Building a paper bridge for a strength test is one of the more satisfying ways to introduce kids to basic engineering concepts using materials you likely already have at home. The answer is straightforward: fold standard printer paper into structural shapes like accordion pleats, triangular prisms, or rolled tubes, span the paper across a gap between two supports, and test how many coins or small weights the bridge can hold before it collapses. Kids often discover that a single flat sheet holds almost nothing, while a cleverly folded design can support dozens of pennies, sometimes even more.
This hands-on experiment teaches real principles that actual bridge engineers use every day, and it does so through trial, error, and plenty of satisfying crashes.
Why Paper Bridge Building Works as a Learning Activity
There's something almost magical about watching a flimsy piece of paper suddenly support a pile of coins.

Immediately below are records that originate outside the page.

/-- A word of `opcode_table.json` with its bits in the machine's places (R81). -/
def OpcodeMap.machineLayout (m : OpcodeMap) (v : Word) : Word :=
  match m.layout with
  | some ps => putBits ps v
  | none => v

/-- The table's value for the machine's value `x`: that of its pair, `x` itself without one. -/
def toTable {n : Nat} (ps : List (BitVec n × BitVec n)) (x : BitVec n) : BitVec n :=
  match ps.find? fun c => c.1 == x with
  | some c => c.2
  | none => x

/-- The machine's value for the table's value `x`. -/
def toMachine {n : Nat} (ps : List (BitVec n × BitVec n)) (x : BitVec n) : BitVec n :=
  match ps.find? fun c => c.2 == x with
  | some c => c.1
  | none => x

/-- Parameters with the value of their bits in `field` changed by `f`. -/
def withField (field : BitVec 23) (f : BitVec 23 → BitVec 23) (p : BitVec 23) : BitVec 23 :=
  f (p &&& field) ||| (p &&& ~~~field)

/-- The opcode of `opcode_table.json` for the machine's opcode (R85). -/
def OpcodeMap.tableOpcode (m : OpcodeMap) (op : BitVec 9) : BitVec 9 := toTable m.codes op

/-- The machine's opcode for that of `opcode_table.json` (R85). -/
def OpcodeMap.machineOpcode (m : OpcodeMap) (op : BitVec 9) : BitVec 9 := toMachine m.codes op

/-- The machine's parameter bits of the mnemonic with the table's opcode `op`, as in the table. -/
def OpcodeMap.tableParams (m : OpcodeMap) (op : BitVec 9) (p : BitVec 23) : BitVec 23 :=
  match m.params.find? fun r => r.1 == op with
  | some r => withField r.2.field (toTable r.2.values) (takeBits r.2.order (p ^^^ r.2.flip))
  | none => p

/-- The table's parameter bits of the mnemonic with the table's opcode `op`, as the machine has them. -/
def OpcodeMap.machineParams (m : OpcodeMap) (op : BitVec 9) (p : BitVec 23) : BitVec 23 :=
  match m.params.find? fun r => r.1 == op with
  | some r => putBits r.2.order (withField r.2.field (toMachine r.2.values) p) ^^^ r.2.flip
  | none => p

/-- The word of `opcode_table.json` for a word of the machine. -/
def OpcodeMap.tableWord (m : OpcodeMap) (w : Word) : Word :=
  let v := m.tableLayout w
  let op := m.tableOpcode (v.extractLsb' 23 9)
  wordOf op (m.tableParams op (v.extractLsb' 0 23))

/-- The word of the machine for a word of `opcode_table.json`. -/
def OpcodeMap.machineWord (m : OpcodeMap) (v : Word) : Word :=
  m.machineLayout
    (wordOf (m.machineOpcode (v.extractLsb' 23 9)) (m.machineParams (v.extractLsb' 23 9) (v.extractLsb' 0 23)))

/-- The map has a word for the instruction: a branch leaves the bits that its own operand form marks `0` zero. -/
def OpcodeMap.encodes (m : OpcodeMap) : Instr → Bool
  | .br off => off &&& m.branchZero .br == 0#23
  | .ben off => off &&& m.branchZero .ben == 0#23
  | .bnen off => off &&& m.branchZero .bnen == 0#23
  | _ => true

/-- The decoder (R103) with any `OPCODE_MAP`. -/
def decodeBy (m : OpcodeMap) (w : Word) : Except DecodeError Instr :=
  match decode (m.tableWord w) with
  | .ok i => if m.encodes i then .ok i else .error .reservedBit
  | .error e => .error e

/-- The encoder with any `OPCODE_MAP`, for an instruction that the map encodes. -/
def encodeBy (m : OpcodeMap) (i : Instr) : Word := m.machineWord (encode i)

end Sys2Proof
end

Kids get to make predictions, test their ideas, and see immediate results, which is basically the scientific method wrapped up in a craft project.
The activity naturally introduces concepts like compression, tension, and weight distribution without requiring a textbook explanation. When a bridge fails, kids can usually see exactly where and why it collapsed, which leads to better designs on the next attempt. That cycle of build-test-improve mirrors how engineers approach real-world problems.
Plus, it's genuinely fun to see how many pennies you can stack before everything comes tumbling down.
Materials You'll Need
Good news: this project typically costs well under $10, and you might already have everything on hand.
| Material | Purpose | Estimated Cost |
|---|---|---|
| Standard printer paper (5-10 sheets) | Bridge construction | $0 (household item) |
| Ruler or measuring tape | Measuring gap and folds | $0-$1 |
| Masking or clear tape | Reinforcing folds and joints | $1-$3 |
| Scissors | Optional shaping and cutting | $0 (household item) |
| Pennies, washers, or small weights | Testing bridge strength | $0-$2 |
| Two stacks of books or chairs | Bridge supports | $0 (household items) |
| Pencil and notebook | Recording predictions and results | $0 (household items) |
Total estimated cost: Under $5 for most families
Age Range and Time Estimate
Recommended ages: This activity tends to work well for kids ages 5 and up, though the experience differs by age group.
- Ages 5-6: Can fold simple designs with help and enjoy the testing phase. Focus on accordion folds and flat paper comparisons.
- Ages 7-9: Ready to try multiple design types independently and record results. They often become competitive about beating their own records.
- Ages 10+: Can explore more complex concepts like combining designs, strategic tape placement, and analyzing why certain shapes perform better.
Time needed: Plan for roughly 30-45 minutes, though many kids want to keep experimenting well beyond that once they get going.
Step-by-Step Instructions
Step 1: Set Up Your Bridge Supports
Position two stacks of books, two chairs, or two small tables approximately 15-16 inches apart (about 40 centimeters). This gap represents the "river" or "canyon" your bridge needs to cross.
Make sure both supports are the same height and stable enough that they won't wobble during testing.
Step 2: Test a Flat Sheet First
Before getting into fancy designs, lay a single flat sheet of paper across the gap. This becomes your baseline measurement.
Have your child predict how many pennies the flat paper will hold. Write down the prediction, then carefully place pennies one at a time in the center of the paper until it collapses.
Most flat sheets hold very few coins, sometimes just one or two before sagging into the gap. This "failure" is actually the point. It shows kids why structural design matters.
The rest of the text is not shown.